[Opening Extracted records section]

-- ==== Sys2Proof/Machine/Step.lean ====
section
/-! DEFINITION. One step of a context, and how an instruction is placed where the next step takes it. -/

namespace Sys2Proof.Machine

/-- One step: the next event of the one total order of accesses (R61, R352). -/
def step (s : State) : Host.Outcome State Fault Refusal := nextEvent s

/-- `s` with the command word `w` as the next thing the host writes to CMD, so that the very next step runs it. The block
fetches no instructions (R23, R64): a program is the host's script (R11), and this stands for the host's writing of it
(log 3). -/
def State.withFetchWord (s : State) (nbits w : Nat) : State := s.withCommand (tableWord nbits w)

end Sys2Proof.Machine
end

[Closing Extracted records section]

Work to complete:
An exact reproduction of all the entries, complete to the last line, is needed.

Answer to this task:
-- ==== Sys2Proof/Machine/Step.lean ====
section
/-! DEFINITION. One step of a context, and how an instruction is placed where the next step takes it. -/

namespace Sys2Proof.Machine

/-- One step: the next event of the one total order of accesses (R61, R352). -/
def step (s : State) : Host.Outcome State Fault Refusal := nextEvent s

/-- `s` with the command word `w` as the next thing the host writes to CMD, so that the very next step runs it. The block
fetches no instructions (R23, R64): a program is the host's script (R11), and this stands for the host's writing of it
(log 3). -/
def State.withFetchWord (s : State) (nbits w : Nat) : State := s.withCommand (tableWord nbits w)

end Sys2Proof.Machine
end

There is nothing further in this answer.